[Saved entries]
====

/-- The big swap keeps rows 1 and 2 (R135). -/
theorem wordAt_bigSwap_of_four_le (g : Gimli) {j : Nat} (hj : 4 ≤ j) : wordAt (bigSwap g) j = wordAt g j := by
  have hne : 0 ≠ j ∧ 1 ≠ j ∧ 2 ≠ j ∧ 3 ≠ j := by omega
  simp [bigSwap, wordAt_swapWords, hne]

/-- Settles O9: each swap is two exchanges of words of row 0. -/
theorem swapsExchangeRowZero : Obligations.SwapsExchangeRowZero := by
  intro g
  obtain ⟨s0, s1, s2, s3⟩ := smallSwap_rowZero g
  obtain ⟨b0, b1, b2, b3⟩ := bigSwap_rowZero g
  exact ⟨⟨s0, s1, s2, s3, fun _ => wordAt_smallSwap_of_four_le g⟩,
    ⟨b0, b1, b2, b3, fun _ => wordAt_bigSwap_of_four_le g⟩⟩

/-! ### The linear layer -/

theorem linearLayer_of_mod_eq_zero (g : Gimli) (h : r % 4 = 0) :
    linearLayer g r = setWordAt (smallSwap g) 0 (wordAt (smallSwap g) 0 ^^^ roundConstant r) := if_pos h

theorem linearLayer_of_mod_eq_two (g : Gimli) (h : r % 4 = 2) : linearLayer g r = bigSwap g := by
  simp [linearLayer, h]

/-- In an odd round there is no linear layer (R133). -/
theorem linearLayer_of_odd (g : Gimli) (h : r % 4 = 1 ∨ r % 4 = 3) : linearLayer g r = g := by
  rw [linearLayer, if_neg (by omega), if_neg (by omega)]

/-- Settles O11: the three branches of the linear layer; the constant goes into word 0 after the small swap. -/
theorem linearLayerByRound : Obligations.LinearLayerByRound := by
  refine ⟨fun g r h => ?_, fun g r => linearLayer_of_mod_eq_two g, fun g r => linearLayer_of_odd g, by decide⟩
  obtain ⟨s0, s1, s2, s3⟩ := smallSwap_rowZero g
  have hkeep : ∀ j, 0 ≠ j → wordAt (linearLayer g r) j = wordAt (smallSwap g) j := by
    intro j hj
    rw [linearLayer_of_mod_eq_zero g h, wordAt_setWordAt_ne _ hj]
  refine ⟨?_, (hkeep 1 (by decide)).trans s1, (hkeep 2 (by decide)).trans s2, (hkeep 3 (by decide)).trans s3,
    fun j hj => (hkeep j (by omega)).trans (wordAt_smallSwap_of_four_le g hj)⟩
  rw [linearLayer_of_mod_eq_zero g h, wordAt_setWordAt_same _ (by decide), s0, roundConstant]

/-! ### The rounds -/

/-- Rounds r down to 1 are one left fold over the round numbers in descending order (R130). -/
theorem gimliRounds_eq_foldl (r : Nat) (g : Gimli) :
    gimliRounds r g = ((List.range r).reverse.map (· + 1)).foldl gimliRound g := by
  induction r generalizing g with
  | zero => rfl
  | succ r ih => simp [gimliRounds_succ, ih, List.range_succ]

/-- Settles O12: a round's number modulo 4 chooses its linear layer; P is the fold of the 24 rounds. -/
theorem roundScheduleOfP : Obligations.RoundScheduleOfP := by
  refine ⟨fun g r hr => ?_, fun g r hr => ?_, fun g r hr => ?_, fun g => ?_⟩
  · have hmod : ∀ r ∈ [24, 20, 16, 12, 8, 4], r % 4 = 0 := by decide
    exact linearLayer_of_mod_eq_zero _ (hmod r hr)
  · have hmod : ∀ r ∈ [22, 18, 14, 10, 6, 2], r % 4 = 2 := by decide
    exact linearLayer_of_mod_eq_two _ (hmod r hr)
  · have hmod : ∀ r ∈ [23, 21, 19, 17, 15, 13, 11, 9, 7, 5, 3, 1], r % 4 = 1 ∨ r % 4 = 3 := by decide
    exact linearLayer_of_odd _ (hmod r hr)
  · have hrounds : (List.range Config.rounds).reverse.map (· + 1) =
        [24, 23, 22, 21, 20, 19, 18, 17, 16, 15, 14, 13, 12, 11, 10, 9, 8, 7, 6, 5, 4, 3, 2, 1] := by decide
    rw [permute_eq, gimliRounds_eq_foldl, hrounds]

end Sys2Proof.Machine
end

section
/-! PROOFS. The SP-box as a map of one column, and the SP layer as that map on each of the four (40_permutation.md
R130-R132). -/

namespace Sys2Proof.Machine

variable {g h : Gimli} {x y : Nat}

/-- Column x of S: S.m(0,x), S.m(1,x), S.m(2,x) (R32). -/
def column (g : Gimli) (x : Nat) : Word × Word × Word := (matrixAt g 0 x, matrixAt g 1 x, matrixAt g 2 x)

/-- What the SP-box makes of the rotated words a, b, c of a column: the new words of rows 0, 1, 2 (R131). -/
def spMix : Word × Word × Word → Word × Word × Word
  | (a, b, c) => (c ^^^ b ^^^ ((a &&& b) <<< 3), b ^^^ a ^^^ ((a ||| c) <<< 1), a ^^^ (c <<< 1) ^^^ ((b &&& c) <<< 2))

/-- The rotations that begin the SP-box (R131). -/
def spRotate : Word × Word × Word → Word × Word × Word
  | (u, v, w) => (rotl u 24, rotl v 9, w)

/-- The SP-box writes column x only (R132). -/
theorem wordAt_spBox_ne (g : Gimli) (hx : x < 4) {j : Nat} (hj : j % 4 ≠ x) : wordAt (spBox g x) j = wordAt g j := by
  rw [spBox, wordAt_setWordAt_ne _ (by omega), wordAt_setWordAt_ne _ (by omega), wordAt_setWordAt_ne _ (by omega)]

/-- What the SP-box leaves in its column (R131). -/
theorem column_spBox_same (g : Gimli) (hx : x < 4) : column (spBox g x) x = spMix (spRotate (column g x)) := by
  have h0 : x < 12 := by omega
  have h1 : 4 * 1 + x < 12 := by omega
  have h2 : 4 * 2 + x < 12 := by omega
  simp [column, spMix, spRotate, matrixAt, spBox, wordAt_setWordAt, h0, h1, h2]

theorem column_spBox_ne (g : Gimli) (hx : x < 4) (hy : y < 4) (hxy : x ≠ y) : column (spBox g x) y = column g y := by
  simp only [column, matrixAt]
  rw [wordAt_spBox_ne g hx (by omega), wordAt_spBox_ne g hx (by omega), wordAt_spBox_ne g hx (by omega)]

/-- The words of a column are its rows (R32). -/
theorem matrixAt_eq_of_column_eq (e : column g x = column h x) (hy : y < 3) : matrixAt g y x = matrixAt h y x := by
  simp only [column, Prod.mk.injEq] at e
  obtain ⟨e0, e1, e2⟩ := e
  interval_cases y
  · exact e0
  · exact e1
  · exact e2

/-- Two states with the same four columns are the same state (R32). -/
theorem gimli_ext_columns (e : ∀ x, x < 4 → column g x = column h x) : g = h := by
  refine gimli_ext fun j hj => ?_
  have hm := matrixAt_eq_of_column_eq (y := j / 4) (e (j % 4) (by omega)) (by omega)
  rwa [matrixAt, matrixAt, Nat.div_add_mod] at hm

/-- The SP-boxes of two columns may be computed in either order (R132). -/
theorem spBox_comm (g : Gimli) (hx : x < 4) (hy : y < 4) (hxy : x ≠ y) :
    spBox (spBox g x) y = spBox (spBox g y) x := by
  refine gimli_ext_columns fun z hz => ?_
  by_cases hzx : x = z
  · subst hzx
    rw [column_spBox_ne _ hy hz hxy.symm, column_spBox_same _ hx, column_spBox_same _ hx,
      column_spBox_ne _ hy hz hxy.symm]
  by_cases hzy : y = z
  · subst hzy
    rw [column_spBox_ne _ hx hz hxy, column_spBox_same _ hy, column_spBox_same _ hy, column_spBox_ne _ hx hz hxy]
  · rw [column_spBox_ne _ hy hz hzy, column_spBox_ne _ hx hz hzx, column_spBox_ne _ hx hz hzx,
      column_spBox_ne _ hy hz hzy]

/-- The SP layer is the SP-box's map on each of the four columns (R130). -/
theorem column_spLayer (g : Gimli) (hx : x < 4) : column (spLayer g) x = spMix (spRotate (column g x)) := by
  rw [spLayer]
  interval_cases x <;> simp [column_spBox_same, column_spBox_ne]

/-- Settles O10: a column's SP-box is a map of its three words, and the columns share no word. -/
theorem spBoxActsOnOneColumn : Obligations.SpBoxActsOnOneColumn := by
  refine ⟨fun g x a b c hx ha hb hc => ?_, fun g x y => spBox_comm g, fun g h x hx e y hy => ?_,
    fun g x y hx hy => ?_⟩
  · have hcol := column_spBox_same g hx
    simp only [column, spMix, spRotate, matrixAt, Prod.mk.injEq, Nat.reduceMul, Nat.zero_add] at hcol
    obtain ⟨h0, h1, h2⟩ := hcol
    subst ha hb hc
    exact ⟨h2, h1, h0, fun j => wordAt_spBox_ne g hx⟩
  · refine matrixAt_eq_of_column_eq ?_ hy
    have hcol : column g x = column h x := by rw [column, column, e 0 (by omega), e 1 (by omega), e 2 (by omega)]
    rw [column_spLayer g hx, column_spLayer h hx, hcol]
  · exact matrixAt_eq_of_column_eq ((column_spLayer g hx).trans (column_spBox_same g hx).symm) hy

end Sys2Proof.Machine
end

section
/-! PROOFS. P is a bijection (40_permutation.md R130, R131, R133): each of its layers is injective, and the states are
finitely many. -/

namespace Sys2Proof.Machine

open Function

====

◆ **WORK REQUEST**:
Copy the entries above exactly, but only from the line holding "column_spBox_ne _ hy hz hxy.symm]" through the line holding "hz hzy, column_spBox_ne", both included.

◆ **ANSWER TO THIS EXERCISE**:
      column_spBox_ne _ hy hz hxy.symm]
  by_cases hzy : y = z
  · subst hzy
    rw [column_spBox_ne _ hx hz hxy, column_spBox_same _ hy, column_spBox_same _ hy, column_spBox_ne _ hx hz hxy]
  · rw [column_spBox_ne _ hy hz hzy, column_spBox_ne _ hx hz hzx, column_spBox_ne _ hx hz hzx,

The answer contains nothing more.